Критический анализ различных редакций пушкинского текста замечателен еще у г. Ефремова и во многих других отношениях. Ни у одного комментатора произведений знаменитых авторов нельзя найти столько игривости, такого расположения к шутке и фельетонной шалости. Обширная сеть цитат, выписок, поправок его вся пропитана, за малыми исключениями, блестками сомнительного остроумия, фальшивой иронии. Он умеет высказывать длинные замечания тоном водевилиста и может быть по справедливости назван творцом нового рода увеселительной библиографии. По-видимому, приемы эти ему были нужны в виде вознаграждения читателя за пустоту многих его соображений. Нужно ли, например, г. Ефремову указать на ошибку известного библиографа В.П. Гаевского, полагавшего, что одна эпиграмма дяди нашего поэта Василия Львовича Пушкина имела в виду знаменитого его племянника Александра Сергеевича Пушкина, г. Ефремов делает свое указание в следующей форме: "Сомнительно, чтобы Вас. Льв. (Пушкин -- дядя), мог написать эпиграмму на не родившегося еще племянника, ибо она напечатана в 3-й книге Аонид на 1799, а поэт родился только в мае этого года" (т. II, стр. 430). Это прелестное "сомнительно" окрашивает простую заметку в приятный ругательный цвет. В другой раз, по поводу шуточной пьесы Пушкина "Ода графу Хвостову", редактор без всякой причины и какой-либо связи с произведением бросает комок грязи в г. Гербеля, издателя Шиллера и Шекспира в русских переводах (т. I, стр. 569). И сколько таких юмористических блесток разбросано г. Ефремовым по всем частям и составам его труда! Зачем все это, и главное, у места ли в издании классического писателя?
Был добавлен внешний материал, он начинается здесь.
-- ==== Sys2Proof/Tests/Serving.lean ====
section
/-!
SUPPORT. States that meet the hypotheses of the statements about contexts, plans and requests, at the edges of their ranges.
-/

set_option Elab.async false

namespace Sys2Proof.Tests

open Sys2Proof.Machine

/-- A KV record of one group with as many speculative tokens as there may be. -/
def kvBytes : Bytes :=
  block 80 [(0, 1), (2, 255), (4, 512), (0x18, 1), (66, 1), (67, 1), (68, 128), (70, 144), (72, 455)]
def fCtx : Flight := fl 0x08 [(0x20, mem0), (0x28, 80)]
def sCtx : State := withMem (run1 full fCtx) [(mem0, kvBytes)]
def fEnd : Flight := fl 0x09 [(0x20, hCtx)]
def sEnd : State := running (run1 full fEnd) run0
/-- The same with a load in progress that validated the handle. -/
def sLoads : State := { run1 full fEnd with que := { full.que with flights := [fEnd, { fl 0x0F [(0x20, hCtx)] .waiting with ix := 1 }] } }

theorem witness_ContextsComeAndGo :
    (let r := sCtx.unitRead mem0 64
     let r2 := r.2.unitRead mem0 80
     sCtx.started 32 0 0x08 fCtx ∧ dField fCtx.desc 0x20 8 = mem0 ∧ dField fCtx.desc 0x28 8 = 80 ∧ sCtx.devRange mem0 64 = true ∧
      Flag.isPoison r.1.flags = false ∧ fieldB r.1.data 0 2 = 1 ∧ fieldB r.1.data 2 2 = 255 ∧ sCtx.devRange mem0 80 = true ∧
      Flag.isPoison r2.1.flags = false ∧ r2.2.kvCheck r2.1.data (kvRecOf r2.1.data) = (0, 0) ∧ sCtx.hasFreeSlot .ctx = true) ∧
    ((run1 full fEnd).started 32 0 0x09 fEnd ∧ (run1 full fEnd).checkHandle 0 .ctx (dHandle fEnd.desc) = 0 ∧
      (run1 full fEnd).ctx (hIdx (dHandle fEnd.desc)) = some ctx0 ∧ ctx0.run = none ∧
      (run1 full fEnd).ctxLoading (hIdx (dHandle fEnd.desc)) = false) ∧
    (sLoads.started 32 0 0x09 fEnd ∧ sLoads.checkHandle 0 .ctx (dHandle fEnd.desc) = 0 ∧
      sLoads.ctx (hIdx (dHandle fEnd.desc)) = some ctx0 ∧ sLoads.ctxLoading (hIdx (dHandle fEnd.desc)) = true) ∧
    (sEnd.started 32 0 0x09 fEnd ∧ sEnd.checkHandle 0 .ctx (dHandle fEnd.desc) = 0 ∧
      (sEnd.live (hIdx (dHandle fEnd.desc))).map (fun l => (l.r.destroy, l.r.gate)) = some (none, none)) := by
  unfold State.started State.isUp; repeat' apply And.intro
  all_goals decide +kernel

def fBent (p : FPhase) : Flight := fl 0x0A [(0x20, hCtx), (0x24, 3), (0x25, 127)] p

/-- The last bent of the last die. -/
theorem witness_BentsPassToContexts :
    ((run1 full (fBent .started)).started 32 0 0x0A (fBent .started) ∧
      (run1 full (fBent .started)).checkHandle 0 .ctx (dHandle (fBent .started).desc) = 0 ∧
      dField (fBent .started).desc 0x24 1 = 3 ∧ full.dieOk 3 = true ∧ dField (fBent .started).desc 0x25 1 = 127 ∧
      full.bentIsKnot 3 127 = false) ∧
    ((run1 full (fBent .waiting)).isUp ∧ (run1 full (fBent .waiting)).flight 32 0 = some (fBent .waiting) ∧
      (fBent .waiting).phase = .waiting ∧ dOpcode (fBent .waiting).desc = 0x0A ∧
      (run1 full (fBent .waiting)).checkHandle 0 .ctx (dHandle (fBent .waiting).desc) = 0 ∧
      (run1 full (fBent .waiting)).bentUsed 3 127 = false ∧ (run1 full (fBent .waiting)).awake 3 = true) := by
  unfold State.started State.isUp; repeat' apply And.intro
  all_goals decide +kernel

/-- The smallest image, with the largest role. -/
def fLoad : Flight := fl 0x0B [(0x20, hCtx), (0x24, 2), (0x28, mem0), (0x30, 3440), (0x38, mem0 + 0x10000)]
def sLoad : State := withMem (run1 full fLoad) [(mem0 + 8, leBytes 2 3440)]
def fUnload : Flight := fl 0x0C [(0x20, hPlan)]

theorem witness_PlansLoadAndUnload :
    (let r1 := sLoad.unitRead mem0 128
     let r2 := r1.2.unitRead (mem0 + 0x10000) 0
     let r3 := r2.2.unitRead mem0 3440
     sLoad.started 32 0 0x0B fLoad ∧ sLoad.checkHandle 0 .ctx (dHandle fLoad.desc) = 0 ∧ sLoad.ctx (hIdx (dHandle fLoad.desc)) = some ctx0 ∧
      dField fLoad.desc 0x28 8 = mem0 ∧ sLoad.devRange mem0 128 = true ∧ fieldB r1.1.data 0x08 8 = 3440 ∧ fieldB r1.1.data 0x2C 1 = 0 ∧
      fieldB r1.1.data 0x2D 1 = 0 ∧ dField fLoad.desc 0x30 8 = 3440 ∧ sLoad.devRange mem0 3440 = true ∧
      sLoad.devRange (mem0 + 0x10000) 0 = true ∧ dField fLoad.desc 0x24 1 = 2 ∧ Flag.isPoison r1.1.flags = false ∧
      Flag.isPoison r2.1.flags = false ∧ Flag.isPoison r3.1.flags = false ∧ sLoad.bindCode 0 (syncBinds r2.1.data 0) = 0) ∧
    ((run1 full fUnload).started 32 0 0x0C fUnload ∧ (run1 full fUnload).checkHandle 0 .plan (dHandle fUnload.desc) = 0 ∧
      (run1 full fUnload).plan (hIdx (dHandle fUnload.desc)) = some (plan0 []) ∧
      (run1 full fUnload).runsPlan 0 (hIdx (dHandle fUnload.desc)) = false ∧
      (running (run1 full fUnload) run0).runsPlan 0 (hIdx (dHandle fUnload.desc)) = true) := by
  unfold State.started State.isUp; repeat' apply And.intro
  all_goals decide +kernel

def fRun : Flight := fl 0x0D [(0x20, hPlan)]
def fStop : Flight := fl 0x0E [(0x20, hCtx)]

theorem witness_PlansStartAndStop :
    ((run1 full fRun).started 32 0 0x0D fRun ∧ (run1 full fRun).tripLatched = false ∧
      (run1 full fRun).checkHandle 0 .plan (dHandle fRun.desc) = 0 ∧ (run1 full fRun).plan (hIdx (dHandle fRun.desc)) = some (plan0 []) ∧
      (run1 full fRun).ctx (plan0 []).ctx = some ctx0 ∧ ctx0.run = none) ∧
    ((running (run1 full fStop) run0).started 32 0 0x0E fStop ∧
      (running (run1 full fStop) run0).checkHandle 0 .ctx (dHandle fStop.desc) = 0 ∧
      (running (run1 full fStop) run0).ctx (hIdx (dHandle fStop.desc)) = some { ctx0 with run := some run0 }) := by
  unfold State.started State.isUp; repeat' apply And.intro
  all_goals decide +kernel

/-- As many residual entries as a list may have. -/
def fWload : Flight := fl 0x0F [(0x20, hCtx), (0x26, 3), (0x28, 0xFFFF), (0x2C, 2048), (0x30, mem0), (0x38, 8192)]

theorem witness_WeightLoadsBegin :
    (run1 full fWload).started 32 0 0x0F fWload ∧ ((run1 full fWload).weightLoadCode 0 fWload.desc).1 = 0 ∧
      (run1 full fWload).awake (dField fWload.desc 0x24 1) = true ∧ (run1 full fWload).arr 0 0 3 = Arr.reset ∧
      Arr.reset.loading = none ∧ Arr.reset.draining = false ∧ Arr.reset.waiting = [] ∧ dField fWload.desc 0x2C 4 = 2048 := by
  unfold State.started State.isUp; repeat' apply And.intro
  all_goals decide +kernel

/-- An admit block that asks for the generation by its handle, with one token of prompt in the smallest buffers. -/
def admitBlk : Bytes :=
  block 64 [(0x00, mem0 + 0x10000), (0x08, 1), (0x0C, 4), (0x10, mem0 + 0x20000), (0x18, 128), (0x1C, hGen0), (0x34, 1)]
def fAdmit : Flight := fl 0x20 [(0x20, hCtx), (0x24, mkHandle .que 1 33), (0x28, mem0), (0x30, 64)]
def sAdmit : State := withMem (run1 full fAdmit) [(mem0, admitBlk)]

theorem witness_RequestsAreAdmitted :
    (let r := sAdmit.unitRead (dField fAdmit.desc 0x28 8) 64
     let a := Admit.mk r.1.data
     sAdmit.started 32 0 0x20 fAdmit ∧ sAdmit.checkHandle 0 .ctx (dHandle fAdmit.desc) = 0 ∧
      sAdmit.checkHandle 0 .que (dField fAdmit.desc 0x24 4) = 0 ∧ 64 ≤ dField fAdmit.desc 0x30 8 ∧
      sAdmit.devRange (dField fAdmit.desc 0x28 8) 64 = true ∧ sAdmit.ctx (hIdx (dHandle fAdmit.desc)) = some ctx0 ∧
      sAdmit.queue (hIdx (dField fAdmit.desc 0x24 4)) = some comq ∧ Flag.isPoison r.1.flags = false ∧ sAdmit.admitLimits ctx0 a = 0 ∧
      a.f 0x08 4 ≠ 0 ∧ a.f 0x34 4 ≠ 0 ∧ sAdmit.admitCode 0 0 ctx0 (dField fAdmit.desc 0x24 4) a = 0) := by
  unfold State.started State.isUp; repeat' apply And.intro
  all_goals decide +kernel

/-- The flight of a request opcode on request 0. -/
def fReq (op : Nat) (fs : List (Nat × Nat)) : Flight := fl op ((0x20, hReq) :: fs)
/-- `full` with request 0 in a state. -/
def inState (st : Nat) : State := { full with req := { full.req with entries := [(0, some { req0 with state := st })] } }

theorem witness_RequestsAreCancelledAndPaused :
    (∀ f, f ∈ [fReq 0x21 [], fReq 0x22 []] → (run1 full f).checkHandle 0 .req (dHandle f.desc) = 0 ∧
      (run1 full f).reqEnt (hIdx (dHandle f.desc)) = some req0) ∧
    (run1 full (fReq 0x21 [])).started 32 0 0x21 (fReq 0x21 []) ∧ (run1 full (fReq 0x22 [])).started 32 0 0x22 (fReq 0x22 []) ∧
    ({ req0 with state := Rq.completed } : ReqEnt).live = false ∧ (req0.live = true ∧ full.running 0 = false) ∧
    (running full run0).running 0 = true ∧ req0.working = true := by
  unfold State.started State.isUp; repeat' apply And.intro
  all_goals decide +kernel

/-- Every field set; and the drafts that the longest buffer of the last draft needs. -/
theorem witness_RequestsAreResumedSetAndDrafted :
    ((∀ f, f ∈ [fReq 0x23 [], fReq 0x24 [(0x24, 15)], fReq 0x25 [(0x24, 255), (0x28, mem0), (0x30, 1020), (0x38, 4)]] →
      (run1 full f).checkHandle 0 .req (dHandle f.desc) = 0 ∧ (run1 full f).reqEnt (hIdx (dHandle f.desc)) = some req0) ∧
      (inState Rq.spilled).reqEnt 0 = some { req0 with state := Rq.spilled }) ∧
    (run1 full (fReq 0x23 [])).started 32 0 0x23 (fReq 0x23 []) ∧
    (run1 full (fReq 0x24 [(0x24, 15)])).started 32 0 0x24 (fReq 0x24 [(0x24, 15)]) ∧
    (let f := fReq 0x25 [(0x24, 255), (0x28, mem0), (0x30, 1020), (0x38, 4)]
     (run1 full f).started 32 0 0x25 f ∧ dField f.desc 0x24 1 = 255 ∧ 255 * 4 ≤ dField f.desc 0x30 8 ∧
      (run1 full f).devRange (dField f.desc 0x28 8) (255 * 4) = true ∧ (run1 full f).rostered 0 req0 = false) := by
  unfold State.started State.isUp; repeat' apply And.intro
  all_goals decide +kernel

/-- Two entries, the last one the last of the cut list. -/
def fQuery : Flight := fl 0x27 [(0x20, 65534), (0x24, 2), (0x28, mem0), (0x30, 256)]

theorem witness_RequestsAreReleasedAndQueried :
    ((run1 full (fReq 0x26 [])).started 32 0 0x26 (fReq 0x26 []) ∧ (run1 full (fReq 0x26 [])).checkHandle 0 .req (dHandle (fReq 0x26 []).desc) = 0 ∧
      (run1 full (fReq 0x26 [])).reqEnt 0 = some req0 ∧ req0.live = true ∧ (inState Rq.faulted).reqEnt 0 = some { req0 with state := Rq.faulted } ∧
      ({ req0 with state := Rq.faulted } : ReqEnt).live = false) ∧
    ((run1 full fQuery).started 32 0 0x27 fQuery ∧ dField fQuery.desc 0x20 4 + dField fQuery.desc 0x24 4 = 65536 ∧
      dField fQuery.desc 0x24 4 ≠ 0 ∧ dField fQuery.desc 0x24 4 * 128 ≤ dField fQuery.desc 0x30 8 ∧
      (run1 full fQuery).devRange (dField fQuery.desc 0x28 8) 256 = true) := by
  unfold State.started State.isUp; repeat' apply And.intro
  all_goals decide +kernel

def sPaused : State :=
  { full with req := { full.req with entries := [(0, some { req0 with state := Rq.paused, expireAt := 9 })] } }

/-- One tick after the time a paused request keeps. -/
theorem witness_RequestsExpireAndAreRead :
    sPaused.isUp ∧ sPaused.reqEnt 0 = some { req0 with state := Rq.paused, expireAt := 9 } ∧ 9 ≠ 0 ∧ 9 < 10 := by
  unfold State.isUp; repeat' apply And.intro
  all_goals decide +kernel

end Sys2Proof.Tests
end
Роли редактора произведений великого отечественного деятеля г. Ефремов совсем не понимает. Он перенес в строгую область библиографических и филологических исследований говор приятелей, личные свои предрасположения и проч., бесцеремонно перемешав все это с прямою своею задачей -- восстановления правильного чтения пушкинских произведений. Он точно обрадовался возможности показать себя в качестве публициста, умеющего постоять за свои определения, хотя бы и подсказанные капризом мысли. На почве сравнительной критики текстов и под покровом великого имени художника идет у него мутная волна каких-то страстей и расчетов. У подножья величавого образа Пушкина раздаются задорные крики, шум полемических гипербол, неумеренных слов, которые возбуждают невольно вопрос: в чем же состояла цель нового издания -- в добросовестном ли пояснении пушкинских текстов, или в доставлении средств развернуться на просторе бесцеремонному балагурству его редактора?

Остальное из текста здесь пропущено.